▶ _Required action_
Note each line of the entries that includes "goOn". Then copy those lines.

*** Records to use ***

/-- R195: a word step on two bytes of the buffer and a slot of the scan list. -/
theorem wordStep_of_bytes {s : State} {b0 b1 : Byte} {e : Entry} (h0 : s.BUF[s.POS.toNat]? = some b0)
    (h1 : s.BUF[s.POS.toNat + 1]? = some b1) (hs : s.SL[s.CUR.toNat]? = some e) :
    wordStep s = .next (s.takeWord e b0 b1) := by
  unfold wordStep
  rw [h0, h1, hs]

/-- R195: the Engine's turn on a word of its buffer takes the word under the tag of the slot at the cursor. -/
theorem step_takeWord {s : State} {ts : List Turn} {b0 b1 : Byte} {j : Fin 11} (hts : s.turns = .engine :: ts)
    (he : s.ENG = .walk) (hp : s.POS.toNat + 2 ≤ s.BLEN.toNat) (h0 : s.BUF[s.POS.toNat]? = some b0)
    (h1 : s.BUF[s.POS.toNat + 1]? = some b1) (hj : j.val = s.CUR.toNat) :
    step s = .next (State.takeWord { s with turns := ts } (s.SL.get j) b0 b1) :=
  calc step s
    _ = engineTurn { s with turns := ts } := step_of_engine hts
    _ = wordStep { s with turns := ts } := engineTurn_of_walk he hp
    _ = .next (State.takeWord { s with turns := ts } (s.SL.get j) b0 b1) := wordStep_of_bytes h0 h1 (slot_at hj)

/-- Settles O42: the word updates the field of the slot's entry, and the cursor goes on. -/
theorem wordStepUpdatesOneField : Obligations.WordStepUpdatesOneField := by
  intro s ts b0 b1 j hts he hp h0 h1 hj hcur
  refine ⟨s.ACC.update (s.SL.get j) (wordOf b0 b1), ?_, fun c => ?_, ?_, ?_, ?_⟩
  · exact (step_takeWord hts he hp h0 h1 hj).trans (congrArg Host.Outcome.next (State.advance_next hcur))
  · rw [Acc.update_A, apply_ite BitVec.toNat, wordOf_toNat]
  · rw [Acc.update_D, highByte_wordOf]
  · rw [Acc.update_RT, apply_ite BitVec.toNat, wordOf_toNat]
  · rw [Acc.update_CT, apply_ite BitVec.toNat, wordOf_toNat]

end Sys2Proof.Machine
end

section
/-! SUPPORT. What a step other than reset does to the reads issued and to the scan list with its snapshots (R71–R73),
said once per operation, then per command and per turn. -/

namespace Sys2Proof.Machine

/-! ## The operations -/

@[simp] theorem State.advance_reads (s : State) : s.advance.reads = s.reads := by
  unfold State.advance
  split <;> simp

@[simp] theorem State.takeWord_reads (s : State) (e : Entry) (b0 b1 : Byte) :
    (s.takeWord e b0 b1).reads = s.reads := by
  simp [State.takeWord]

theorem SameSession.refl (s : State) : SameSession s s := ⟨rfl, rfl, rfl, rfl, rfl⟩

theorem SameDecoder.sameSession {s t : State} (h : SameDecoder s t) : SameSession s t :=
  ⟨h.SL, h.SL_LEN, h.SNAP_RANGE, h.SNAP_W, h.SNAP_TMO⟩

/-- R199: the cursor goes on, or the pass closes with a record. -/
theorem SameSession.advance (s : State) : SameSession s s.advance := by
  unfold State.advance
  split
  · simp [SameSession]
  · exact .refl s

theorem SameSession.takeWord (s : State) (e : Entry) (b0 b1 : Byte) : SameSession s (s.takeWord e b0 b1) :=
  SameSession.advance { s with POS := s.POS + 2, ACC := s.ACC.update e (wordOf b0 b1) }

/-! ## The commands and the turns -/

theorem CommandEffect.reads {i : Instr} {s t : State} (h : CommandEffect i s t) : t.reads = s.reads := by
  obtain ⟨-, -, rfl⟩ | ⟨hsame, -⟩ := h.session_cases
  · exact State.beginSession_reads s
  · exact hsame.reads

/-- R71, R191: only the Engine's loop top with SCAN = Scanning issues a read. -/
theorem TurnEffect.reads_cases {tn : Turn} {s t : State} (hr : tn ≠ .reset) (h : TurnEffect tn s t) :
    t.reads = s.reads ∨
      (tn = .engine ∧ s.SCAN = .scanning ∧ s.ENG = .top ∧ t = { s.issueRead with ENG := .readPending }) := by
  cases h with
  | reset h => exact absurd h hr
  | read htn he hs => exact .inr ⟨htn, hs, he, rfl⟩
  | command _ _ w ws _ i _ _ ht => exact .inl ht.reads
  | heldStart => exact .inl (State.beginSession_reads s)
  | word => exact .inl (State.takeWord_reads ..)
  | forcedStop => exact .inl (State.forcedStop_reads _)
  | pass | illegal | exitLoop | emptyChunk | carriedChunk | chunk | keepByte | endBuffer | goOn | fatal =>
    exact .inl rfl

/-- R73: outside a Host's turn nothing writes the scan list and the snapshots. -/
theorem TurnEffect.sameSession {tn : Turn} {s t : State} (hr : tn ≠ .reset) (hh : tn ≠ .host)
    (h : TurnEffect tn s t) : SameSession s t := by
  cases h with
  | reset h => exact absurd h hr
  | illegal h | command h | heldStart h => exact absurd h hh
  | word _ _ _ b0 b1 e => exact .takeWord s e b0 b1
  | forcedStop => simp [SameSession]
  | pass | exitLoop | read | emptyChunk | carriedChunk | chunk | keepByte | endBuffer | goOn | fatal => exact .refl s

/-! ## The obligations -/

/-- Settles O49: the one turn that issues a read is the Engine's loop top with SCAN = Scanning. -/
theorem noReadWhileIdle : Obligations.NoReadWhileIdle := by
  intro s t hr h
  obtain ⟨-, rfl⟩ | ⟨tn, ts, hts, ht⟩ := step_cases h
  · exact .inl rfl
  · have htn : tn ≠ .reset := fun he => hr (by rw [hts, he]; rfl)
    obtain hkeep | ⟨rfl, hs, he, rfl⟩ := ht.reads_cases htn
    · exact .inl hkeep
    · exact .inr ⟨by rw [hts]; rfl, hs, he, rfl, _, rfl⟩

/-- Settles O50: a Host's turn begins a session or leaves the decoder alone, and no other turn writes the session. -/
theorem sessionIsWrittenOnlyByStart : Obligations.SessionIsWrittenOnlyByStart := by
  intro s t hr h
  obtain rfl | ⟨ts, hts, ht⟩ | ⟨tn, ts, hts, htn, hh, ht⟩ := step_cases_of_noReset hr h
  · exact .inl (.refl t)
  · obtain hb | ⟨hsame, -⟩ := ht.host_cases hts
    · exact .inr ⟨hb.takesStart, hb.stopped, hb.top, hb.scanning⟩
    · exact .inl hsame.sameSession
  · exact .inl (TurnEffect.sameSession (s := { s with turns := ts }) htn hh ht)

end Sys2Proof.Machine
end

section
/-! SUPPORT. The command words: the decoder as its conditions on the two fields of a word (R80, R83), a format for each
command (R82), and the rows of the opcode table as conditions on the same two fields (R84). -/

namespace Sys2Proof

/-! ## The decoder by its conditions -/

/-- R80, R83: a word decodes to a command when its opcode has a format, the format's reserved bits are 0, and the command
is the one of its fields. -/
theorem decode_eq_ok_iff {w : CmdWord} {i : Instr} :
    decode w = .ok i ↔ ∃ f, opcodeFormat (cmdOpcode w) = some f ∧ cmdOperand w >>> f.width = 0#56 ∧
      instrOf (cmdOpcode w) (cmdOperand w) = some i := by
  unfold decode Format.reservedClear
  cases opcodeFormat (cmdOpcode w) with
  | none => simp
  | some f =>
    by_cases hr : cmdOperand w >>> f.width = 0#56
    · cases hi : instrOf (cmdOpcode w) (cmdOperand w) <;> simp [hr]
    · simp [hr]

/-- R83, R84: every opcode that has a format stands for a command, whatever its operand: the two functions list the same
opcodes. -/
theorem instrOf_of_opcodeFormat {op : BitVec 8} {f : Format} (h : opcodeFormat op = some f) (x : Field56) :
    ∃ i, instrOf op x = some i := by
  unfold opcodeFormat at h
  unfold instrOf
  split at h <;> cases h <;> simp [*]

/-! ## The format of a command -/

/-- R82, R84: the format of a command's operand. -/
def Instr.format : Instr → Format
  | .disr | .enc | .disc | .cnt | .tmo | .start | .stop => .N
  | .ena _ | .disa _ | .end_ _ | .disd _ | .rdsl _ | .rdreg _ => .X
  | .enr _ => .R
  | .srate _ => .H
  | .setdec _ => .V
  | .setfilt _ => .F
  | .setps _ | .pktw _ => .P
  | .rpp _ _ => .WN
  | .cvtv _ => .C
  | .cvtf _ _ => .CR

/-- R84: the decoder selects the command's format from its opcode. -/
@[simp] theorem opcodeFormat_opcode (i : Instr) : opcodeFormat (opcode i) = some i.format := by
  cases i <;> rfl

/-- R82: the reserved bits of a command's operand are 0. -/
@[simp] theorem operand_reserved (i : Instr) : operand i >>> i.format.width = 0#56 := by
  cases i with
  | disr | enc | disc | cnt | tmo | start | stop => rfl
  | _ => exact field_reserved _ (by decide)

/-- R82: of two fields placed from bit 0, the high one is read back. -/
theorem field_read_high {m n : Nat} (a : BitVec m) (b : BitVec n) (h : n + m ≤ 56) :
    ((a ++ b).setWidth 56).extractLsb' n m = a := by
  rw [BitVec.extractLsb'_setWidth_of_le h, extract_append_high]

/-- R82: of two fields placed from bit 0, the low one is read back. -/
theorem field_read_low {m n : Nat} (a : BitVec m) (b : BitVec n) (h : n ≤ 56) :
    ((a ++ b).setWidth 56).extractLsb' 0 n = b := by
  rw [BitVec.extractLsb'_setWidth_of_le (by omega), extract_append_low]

*** End of Records to use ***

▶ _Solution to this problem_
  | pass | illegal | exitLoop | emptyChunk | carriedChunk | chunk | keepByte | endBuffer | goOn | fatal =>
  | pass | exitLoop | read | emptyChunk | carriedChunk | chunk | keepByte | endBuffer | goOn | fatal => exact .refl s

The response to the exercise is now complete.